> _TASK STATEMENT_
Select the lines of the records containing the word "exec" and list them.

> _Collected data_

::::

-- ==== Sys2Proof/Certificates/Slice0/Obligations.lean ====
section
/-! DEFINITION. The statements about the NQ-7260 that the provers are given. `Completes i s P` says that the instruction i
answers a next state t with P t. -/

open Sys2Proof Sys2Proof.Machine

/-! ### Integer instructions (R328 to R331) -/

/-- R328, rows 0x00 to 0x08, with the frame: whatever the operands, the instruction retires, d takes the value of the table,
its shadows become zero and nothing else changes; with d = s0 the result is discarded.

R328, rows 0x09 to 0x10 and 0x1B: bitwise operations, shifts and rotation by b[5:0], and `SEL`. -/
def Obligations.IntegerAndLogicResults : Prop :=
  (∀ (s : State) (d a b : Reg),
    let x := s.cur.reg a
    let y := s.cur.reg b
    let gives (i : Instr) (v : Word) := Completes i s fun t => Writes s t d v s.nextPc
    gives (.add d a b) (x + y) ∧ gives (.sub d a b) (x - y) ∧ gives (.mul d a b) (x * y)
    ∧ gives (.mulh d a b) ((x.signExtend 128 * y.signExtend 128).extractLsb' 64 64)
    ∧ gives (.mulhn d a b) ((x.zeroExtend 128 * y.zeroExtend 128).extractLsb' 64 64)
    ∧ gives (.div d a b) (if y = 0 then BitVec.allOnes 64 else x.sdiv y)
    ∧ gives (.divn d a b) (if y = 0 then BitVec.allOnes 64 else x.udiv y)
    ∧ gives (.rem d a b) (if y = 0 then x else x.srem y)
    ∧ gives (.remn d a b) (if y = 0 then x else x.umod y))
  ∧ (∀ (s : State) (d a b : Reg),
    let x := s.cur.reg a
    let y := s.cur.reg b
    let sh := y.toNat % 64
    let gives (i : Instr) (v : Word) := Completes i s fun t => Writes s t d v s.nextPc
    gives (.and d a b) (x &&& y) ∧ gives (.or d a b) (x ||| y) ∧ gives (.xor d a b) (x ^^^ y)
    ∧ gives (.andn d a b) (x &&& ~~~y) ∧ gives (.shl d a b) (x <<< sh) ∧ gives (.shr d a b) (x >>> sh)
    ∧ gives (.sha d a b) (x.sshiftRight sh) ∧ gives (.rot d a b) (x.rotateRight sh)
    ∧ gives (.sel d a b) (if y ≠ 0 then x else s.cur.reg d))

/-- R328, rows 0x11 to 0x1A: minima, maxima, comparisons and counts. A count is told by what it counts: the run of zero bits
that ends at a one bit or at the end of the word, and the number of positions that hold a one.

R330 and R331, with the frame. -/
def Obligations.ComparisonAndImmediateResults : Prop :=
  (∀ (s : State) (d a b : Reg),
    let x := s.cur.reg a
    let y := s.cur.reg b
    let gives (i : Instr) (v : Word) := Completes i s fun t => Writes s t d v s.nextPc
    gives (.min d a b) (if x.slt y then x else y) ∧ gives (.max d a b) (if x.slt y then y else x)
    ∧ gives (.minn d a b) (if x.ult y then x else y) ∧ gives (.maxn d a b) (if x.ult y then y else x)
    ∧ gives (.slt d a b) (if x.slt y then 1 else 0) ∧ gives (.sltn d a b) (if x.ult y then 1 else 0)
    ∧ gives (.seq d a b) (if x = y then 1 else 0)
    ∧ (∃ n ≤ 64, (∀ i < n, x.getMsbD i = false) ∧ (n < 64 → x.getMsbD n = true) ∧ gives (.clz d a) (BitVec.ofNat 64 n))
    ∧ (∃ n ≤ 64, (∀ i < n, x.getLsbD i = false) ∧ (n < 64 → x.getLsbD n = true) ∧ gives (.ctz d a) (BitVec.ofNat 64 n))
    ∧ gives (.popc d a) (BitVec.ofNat 64 (Finset.univ.filter fun i : Fin 64 => x.getLsbD i = true).card))
  ∧ (∀ (s : State) (d a : Reg) (i : BitVec 16) (n : BitVec 6) (h : BitVec 2),
    let x := s.cur.reg a
    let gives (j : Instr) (v : Word) := Completes j s fun t => Writes s t d v s.nextPc
    gives (.addi d a i) (x + i.signExtend 64) ∧ gives (.andi d a i) (x &&& i.zeroExtend 64)
    ∧ gives (.ori d a i) (x ||| i.zeroExtend 64) ∧ gives (.xori d a i) (x ^^^ i.zeroExtend 64)
    ∧ gives (.slti d a i) (if x.slt (i.signExtend 64) then 1 else 0)
    ∧ gives (.sltni d a i) (if x.ult (i.zeroExtend 64) then 1 else 0)
    ∧ gives (.shlImmediate d a n) (x <<< n.toNat) ∧ gives (.shrImmediate d a n) (x >>> n.toNat)
    ∧ gives (.shaImmediate d a n) (x.sshiftRight n.toNat) ∧ gives (.rotImmediate d a n) (x.rotateRight n.toNat)
    ∧ gives (.lui d h i) (BitVec.ofNat 64 (i.toNat * 2 ^ (16 * h.toNat)))
    ∧ ∃ v : Word, gives (.movk d h i) v
        ∧ ∀ k, k < 64 → v.getLsbD k = if 16 * h.toNat ≤ k ∧ k < 16 * h.toNat + 16 then i.getLsbD (k - 16 * h.toNat)
            else (s.cur.reg d).getLsbD k)

/-! ### Branches and jumps (R332 to R335) -/

/-- R332 and R333: a conditional branch whose condition holds goes to its address + 4 × offset when that lies aligned in the
code segment, and one whose condition fails goes to the next word; nothing but the pc changes. `DBNZ` also writes its
counter back less one, modulo 2^64.

R334: `JMP`, `CALL` and `JR`, to a target that is aligned and in the code segment. `jr.link` reads its target before it
writes `s31`. -/
def Obligations.BranchesAndJumpsGoToTheirTargets : Prop :=
  (∀ (s : State) (a b : Reg) (o : BitVec 16),
    let x := s.cur.reg a
    let y := s.cur.reg b
    let target := s.cur.seq.pc + 4 * o.signExtend 64
    let goes (i : Instr) (taken : Bool) :=
      (taken = true → target.toNat % 4 = 0 → s.cur.inCode target = true → exec i s = .next (s.withPc target))
      ∧ (taken = false → exec i s = .next (s.withPc s.nextPc))
    goes (.beq a b o) (decide (x = y)) ∧ goes (.bne a b o) (decide (x ≠ y))
    ∧ goes (.blt a b o) (x.slt y) ∧ goes (.bge a b o) (!x.slt y)
    ∧ goes (.bltn a b o) (x.ult y) ∧ goes (.bgen a b o) (!x.ult y)
    ∧ (x - 1 ≠ 0 → target.toNat % 4 = 0 → s.cur.inCode target = true →
        Completes (.dbnz a o) s fun t => Writes s t a (x - 1) target)
    ∧ (x - 1 = 0 → Completes (.dbnz a o) s fun t => Writes s t a 0 s.nextPc))
  ∧ (∀ (s : State) (a : Reg) (o : BitVec 26),
    let rel := s.cur.seq.pc + 4 * o.signExtend 64
    let abs := s.cur.reg a
    let good (t : Word) := t.toNat % 4 = 0 ∧ s.cur.inCode t = true
    (good rel → exec (.jmp o) s = .next (s.withPc rel))
    ∧ (good rel → Completes (.call o) s fun t => Writes s t 31 s.nextPc rel)
    ∧ (good abs → exec (.jr a) s = .next (s.withPc abs))
    ∧ (good abs → Completes (.jrLink a) s fun t => Writes s t 31 s.nextPc abs))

::::

> _EXERCISE OUTPUT_
      (taken = true → target.toNat % 4 = 0 → s.cur.inCode target = true → exec i s = .next (s.withPc target))
      ∧ (taken = false → exec i s = .next (s.withPc s.nextPc))
    (good rel → exec (.jmp o) s = .next (s.withPc rel))
    ∧ (good abs → exec (.jr a) s = .next (s.withPc abs))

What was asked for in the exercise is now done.